_THE PROBLEM_
Quote the entries below from the line with "state and the" through the line with "let t := t.mapReset.clearRange", both ends included, and only those lines.

/---

-- ==== Sys2Proof/Machine/Bringup.lean ====
section
/-! DEFINITION. The bring-up stages PCIE to MAP, spare mapping and the logical grid (R390 to R398, R407 to R409). Each STAGE command runs its
stage as a whole; what its tests find comes with the command. -/

namespace Sys2Proof.Machine

/-- The stage due next. -/
def State.stageDue (s : State) (v : Nat) : Bool := s.keep.next == v && (s.chip == 0 || s.chip == 1)

/-- The start is a quick one. -/
def State.quick (s : State) : Bool := s.bootMode == 2

/-- A quick start falls back (R392): it continues as a full start from stage LOGIC. -/
def State.fallBack (s : State) : State :=
  (((s.setBit Reg.KEEP_STATE 19 true).setMode 1).setStage 4).modKeep (fun k => { k with next := 4 })

/-- Stage v is done and the next one is due. -/
def State.stageDone (s : State) (v : Nat) : State := s.modKeep (fun k => { k with next := v + 1 })

/-- STAGE_PCIE (R390, R391). -/
def State.stagePcie (s : State) : State :=
  if !s.stageDue 2 then s
  else
    let t := (s.setStage 2).setFld Reg.OCU_WBASE_LO 0 4 (bitsOf s.keep.cfg 8 4)
    ((t.modHost (fun h => { h with trainEn := true })).setChip 1).stageDone 2

/-- STAGE_SRAM (R390, R396, R408): physical spires with an SRAM that cannot be repaired, and whether the members of R407 passed. -/
def State.stageSram (s : State) (failed : BitVec 34) (service : Bool) : State :=
  if !s.stageDue 3 then s
  else
    let t := (s.setStage 3).modKeep (fun k => { k with failed := k.failed ||| failed })
    if service then t.stageDone 3 else t.bringupFail

/-! ### Routes (R295, R296) -/

/-- Router of a node, as y × 8 + x. -/
def routerOf (nd : Nat) : Nat :=
  if nd < 32 then nd else if nd < 40 then nd - 32 else if nd = 40 then 8 else if nd = 41 then 16 else if nd = 42 then 15 else if nd = 43 then 23
  else if nd = 44 then 0 else if nd = 45 then 24 else if nd = 46 then 7 else if nd = 47 then 31
  else if nd = 48 then 11 else if nd = 49 then 12 else if nd = 50 then 19 else if nd = 51 then 20 else 24 + (nd - 52) % 8

/-- b lies between a and c, ends included. -/
def between (a b c : Nat) : Bool := (a ≤ b && b ≤ c) || (c ≤ b && b ≤ a)

/-- The route from node a to node c passes through router r: along x in the source's row, then along y in the destination's column. -/
def routeHas (a c r : Nat) : Bool :=
  let ra := routerOf a
  let rc := routerOf c
  (r / 8 == ra / 8 && between (ra % 8) (r % 8) (rc % 8)) || (r % 8 == rc % 8 && between (ra / 8) (r / 8) (rc / 8))

/-- Some failed router lies on a route between a and c, one way or the other. -/
def routeBad (routers : Word) (a c : Nat) : Bool :=
  (List.range 32).any (fun r => bitOf routers r && (routeHas a c r || routeHas c a r))

/-- STAGE_LOGIC (R390, R392, R396, R408): physical spires whose logic BIST fails, routers that fail, and whether the chip blocks of R407 passed. -/
def State.stageLogic (s : State) (failed : BitVec 34) (routers : Word) (service : Bool) : State :=
  if !s.stageDue 4 then s
  else
    let t := s.setStage 4
    let mapFailed := match s.keep.map with
      | some m => m.failed
      | none => 0
    if s.quick && failed.toNat ≠ mapFailed then t.fallBack
    else
      let t := t.modKeep (fun k => { k with failed := k.failed ||| failed, routers := routers })
      if !service || [32, 40, 41, 42].any (fun a => [32, 40, 41, 42].any (fun c => routeBad routers a c)) then t.bringupFail else t.stageDone 4

/-! ### DRAM and links (R397, R398) -/

/-- Channels fitted (CFG.DRAM_FIT). -/
def State.dramFit (s : State) : Nat := 2 ^ bitsOf s.keep.cfg 2 2

/-- STAGE_DRAM_TRAIN (R390, R392, R397, R398, R453): the channels that train, and their density as DRC_STAT.DENS has it. -/
def State.stageDramTrain (s : State) (trained : Byte) (dens : Nat) : State :=
  if !s.stageDue 5 then s
  else
    let t := (s.setStage 5).modKeep (fun k => { k with dramResetN := true })
    let t := (List.range 4).foldl (fun t a => if bitOf s.keep.cfg (4 + a) then t.axlEn a true else t) t
    let ok := trained.toNat % 2 ^ s.dramFit
    let bad := match s.keep.map with
      | some m => (List.range s.dramFit).any (fun c => m.dramOk.testBit c && !ok.testBit c)
      | none => false
    let t := (t.setFld Reg.KEEP_DRAM 0 4 s.dramFit).setFld Reg.KEEP_DRAM 16 8 ok
    let t := (List.range s.dramFit).foldl (fun t c =>
      (t.setReg (Reg.DRC_STAT c) (w32 ((if ok.testBit c then 64 else 0) + dens % 4 * 16))).setReg (Reg.DRC_DRIFT c) 0) t
    let (l, t) := if s.quick then ((match s.keep.map with
        | some m => m.train
        | none => []), t) else t.freeBytes 512
    let t := t.modKeep (fun k => { k with train := l })
    if s.quick && bad then t.fallBack
    else if !ok.testBit 0 then t.bringupFail
    else t.stageDone 5

/-! ### Vault test (R394) -/

/-- Order of rows. -/
def badKey (r : BadRow) : Nat := (r.spire.val * 64 + r.bank.val) * 256 + r.row.toNat

/-- Inserts a row in order, once. -/
def insertRow (r : BadRow) : List BadRow → List BadRow
  | [] => [r]
  | x :: t => if badKey r < badKey x then r :: x :: t else if badKey r = badKey x then x :: t else x :: insertRow r t

/-- Spare rows mapped in for sorted failed rows: in order of row within each bank (the spec does not say which spare serves which row). -/
def assignSpares : List BadRow → List SpareRow → List SpareRow
  | [], acc => acc.reverse
  | r :: t, acc =>
    let n := match acc with
      | x :: _ => if x.spire = r.spire.val ∧ x.bank = r.bank.val then x.spare + 1 else 0
      | [] => 0
    assignSpares t ({ spire := r.spire.val, bank := r.bank.val, row := r.row.toNat, spare := n } :: acc)

/-- Physical spires with a bank of more than 4 failed rows. -/
def rowFails (rows : List SpareRow) : BitVec 34 :=
  rows.foldl (fun b r => if 4 ≤ r.spare then b ||| (1 <<< r.spire) else b) 0

/-- STAGE_VAULT (R392, R394): the rows that the march and retention tests mark failed, or in a quick start the outcome of the check. -/
def State.stageVault (s : State) (rows : List BadRow) (checkOk : Bool) : State :=
  if !s.stageDue 6 then s
  else
    let t := s.setStage 6
    if s.quick then
      if checkOk then
        let l := match s.keep.map with
          | some m => m.rows
          | none => []
        ((t.modKeep (fun k => { k with rows := l })).setReg Reg.KEEP_VREP (w32 l.length)).stageDone 6
      else t.fallBack
    else
      let all := assignSpares (rows.foldl (fun l r => insertRow r l) []) []
      let failed := s.keep.failed ||| rowFails all
      let l := all.filter (fun r => !failed.getLsbD r.spire)
      ((t.modKeep (fun k => { k with rows := l, failed := failed })).setReg Reg.KEEP_VREP (w32 l.length)).stageDone 6

/-- The largest power of two, at most the fitted count, for which channels 0 to U - 1 are all good (R397). -/
def dramUsed (fit good : Nat) : Nat :=
  ([8, 4, 2, 1].find? (fun u => u ≤ fit && (List.range u).all (fun c => good.testBit c))).getD 0

/-- STAGE_DRAM_TEST (R397, R408): the channels that pass the test of a full start. DRAM is zero filled. -/
def State.stageDramTest (s : State) (passed : Byte) : State :=
  if !s.stageDue 7 then s
  else
    let good := s.fld Reg.KEEP_DRAM 16 8 &&& (if s.quick then 0xFF else passed.toNat)
    let u := dramUsed s.dramFit good
    let dens := s.fld (Reg.DRC_STAT 0) 4 2
    let t := (s.setStage 7).clearRange 0 0x001000000000
    let t := ((t.setFld Reg.KEEP_DRAM 8 8 good).setFld Reg.KEEP_DRAM 4 4 u).setFld Reg.KEEP_DRAM 24 8 (u * 2 ^ dens)
    let t := (List.range u).foldl (fun t c => t.setBit (Reg.DRC_STAT c) 7 true) t
    if u = 0 then t.bringupFail else t.stageDone 7

/-! ### The grid (R395, R396, R409) -/

/-- Physical position of chain index j of a half (false A, true B) (R395). -/
def chainPhys (half : Bool) (j : Nat) : Nat :=
  if half then (if j = 0 then 17 else if j ≤ 8 then j + 17 else 42 - j) else (if j ≤ 7 then j else 24 - j)

/-- Logical spire of chain position i of a half (R395). -/
def chainLogical (half : Bool) (i : Nat) : Nat :=
  if half then (if i ≤ 7 then 16 + i else 39 - i) else (if i ≤ 7 then i else 23 - i)

/-- The bypass of a half (R396). -/
def bypass (failed : BitVec 34) (half : Bool) : Nat :=
  ((List.range 17).find? (fun j => failed.getLsbD (chainPhys half j))).getD (if half then 0 else 16)

/-- Chain index on which position i of a half runs (R396). -/
def chainIndex (failed : BitVec 34) (half : Bool) (i : Nat) : Nat := if i < bypass failed half then i else i + 1

/-- Logical spires whose physical spire works (R396). -/
def physGrid (failed : BitVec 34) : Word :=
  [false, true].foldl (fun w half => (List.range 16).foldl (fun w i =>
    if failed.getLsbD (chainPhys half (chainIndex failed half i)) then w else putBit w (chainLogical half i) true) w) 0

/-- A failed router takes out logical spire n (R396): it is at its position, or on a route to or from some node. -/
def routerOut (routers : Word) (n : Nat) : Bool := bitOf routers n || (routers != 0 && (List.range 60).any (fun x => routeBad routers n x))

/-- The logical grid. -/
def gridOf (failed : BitVec 34) (routers : Word) : Word :=
  (List.range 32).foldl (fun w n => if routerOut routers n then putBit w n false else w) (physGrid failed)

/-- Number of bits set. -/
def popCount (w : Word) : Nat := ((List.range 32).filter (fun n => bitOf w n)).length

/-- What the end of MAP leaves of the register at a (R393): every register outside page 0x000 returns to its reset value, but for what the stages
before it and the state of the hardware have put there (log entry 94): BAR2's size, the state of the PCIe link and the fused Vendor ID, EN with the
state and the far end of a link (R398), and the training of the DRAM channels. The MSI-X table returns to reset only under R347 (R361). -/
def mapKeep (a : Nat) : Word :=
  let p := a / 0x1000
  if p = 0 || 0x300 ≤ p then 0xFFFFFFFF
  else if p = 0x06E || p = 0x06F then msixKeep a
  else if a = Reg.OCU_WBASE_LO then 0xF
  else if a = Reg.OCU_LINK || a = Reg.OCU_PCI_ID then 0xFFFFFFFF
  else if 0x0A0 ≤ p && p < 0x0A4 then
    if a = hdr p 8 then 1 else if a = Reg.AXL_STAT (p - 0x0A0) || a = Reg.AXL_PEER (p - 0x0A0) then 0xFFFFFFFF else 0
  else if 0x0B0 ≤ p && p < 0x0B8 then (if a = Reg.DRC_STAT (p - 0x0B0) || a = Reg.DRC_DRIFT (p - 0x0B0) then 0xFFFFFFFF else 0)
  else 0

/-- Registers outside page 0x000 take their reset values at the end of MAP (R393): the blocks as at a warm reset, the links with what has trained of
them, the tick count and the last capture of time, then what those keep (log entry 94). -/
def State.mapReset (s : State) : State :=
  let t := ((List.range 4).foldl (fun t a => t.axlMap a) s.warmOthers).modTb (fun b => { b with tickCnt := 0 })
  { t with contended := [], regs := t.regs.filterMap (fun e =>
      let v := maskMix (mapKeep e.1) e.2 (regReset e.1)
      if v = regReset e.1 then none else some (e.1, v)) }

/-- STAGE_MAP (R393, R395, R396, R409): the grid is set and the chip is READY or LIMITED, or FAILED when no spire is left. In a full start with
CFG.STORE a write of the repair map then begins. -/
def State.stageMap (s : State) : State :=
  if !s.stageDue 8 then s
  else
    let f := s.keep.failed
    let g := gridOf f s.keep.routers
    let cnt := popCount g
    let t := (s.setStage 8).setReg Reg.KEEP_GRID g
    let t := t.setReg Reg.KEEP_SPIRES (w32 (cnt * 2 ^ 16 + bypass f true * 2 ^ 8 + bypass f false))
    let t := t.setReg64 Reg.KEEP_PFAIL_LO (f.setWidth 64)
    if cnt = 0 then t.bringupFail
    else
      let lim := (if cnt < 32 then 1 else 0) + (if s.fld Reg.KEEP_DRAM 4 4 < s.dramFit then 2 else 0)
      let t := t.mapReset.clearRange (vaultAddr 0 0) (vaultAddr 32 0)
      let t := (List.range 32).foldl (fun t n => t.setReg (Reg.VLT_SEG_STAT n) 2) t
      let t := (t.setReg Reg.KEEP_SPIRE_PSTAT g).setReg64 Reg.KEEP_READY_LO t.tb.now
      let t := ((t.setFld Reg.KEEP_STATE 20 2 lim).setStage 9).modKeep (fun k => { k with next := 9 })
      let t := if bitOf s.keep.cfg 1 && s.bootMode = 1 then t.modKeep (fun k => { k with flash := k.flash ++ [.bringup] }) else t
      t.setChip (if lim = 0 then 2 else 4)

end Sys2Proof.Machine
end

\---

_RESPONSE_
state and the far end of a link (R398), and the training of the DRAM channels. The MSI-X table returns to reset only under R347 (R361). -/
def mapKeep (a : Nat) : Word :=
  let p := a / 0x1000
  if p = 0 || 0x300 ≤ p then 0xFFFFFFFF
  else if p = 0x06E || p = 0x06F then msixKeep a
  else if a = Reg.OCU_WBASE_LO then 0xF
  else if a = Reg.OCU_LINK || a = Reg.OCU_PCI_ID then 0xFFFFFFFF
  else if 0x0A0 ≤ p && p < 0x0A4 then
    if a = hdr p 8 then 1 else if a = Reg.AXL_STAT (p - 0x0A0) || a = Reg.AXL_PEER (p - 0x0A0) then 0xFFFFFFFF else 0
  else if 0x0B0 ≤ p && p < 0x0B8 then (if a = Reg.DRC_STAT (p - 0x0B0) || a = Reg.DRC_DRIFT (p - 0x0B0) then 0xFFFFFFFF else 0)
  else 0

/-- Registers outside page 0x000 take their reset values at the end of MAP (R393): the blocks as at a warm reset, the links with what has trained of
them, the tick count and the last capture of time, then what those keep (log entry 94). -/
def State.mapReset (s : State) : State :=
  let t := ((List.range 4).foldl (fun t a => t.axlMap a) s.warmOthers).modTb (fun b => { b with tickCnt := 0 })
  { t with contended := [], regs := t.regs.filterMap (fun e =>
      let v := maskMix (mapKeep e.1) e.2 (regReset e.1)
      if v = regReset e.1 then none else some (e.1, v)) }

/-- STAGE_MAP (R393, R395, R396, R409): the grid is set and the chip is READY or LIMITED, or FAILED when no spire is left. In a full start with
CFG.STORE a write of the repair map then begins. -/
def State.stageMap (s : State) : State :=
  if !s.stageDue 8 then s
  else
    let f := s.keep.failed
    let g := gridOf f s.keep.routers
    let cnt := popCount g
    let t := (s.setStage 8).setReg Reg.KEEP_GRID g
    let t := t.setReg Reg.KEEP_SPIRES (w32 (cnt * 2 ^ 16 + bypass f true * 2 ^ 8 + bypass f false))
    let t := t.setReg64 Reg.KEEP_PFAIL_LO (f.setWidth 64)
    if cnt = 0 then t.bringupFail
    else
      let lim := (if cnt < 32 then 1 else 0) + (if s.fld Reg.KEEP_DRAM 4 4 < s.dramFit then 2 else 0)
      let t := t.mapReset.clearRange (vaultAddr 0 0) (vaultAddr 32 0)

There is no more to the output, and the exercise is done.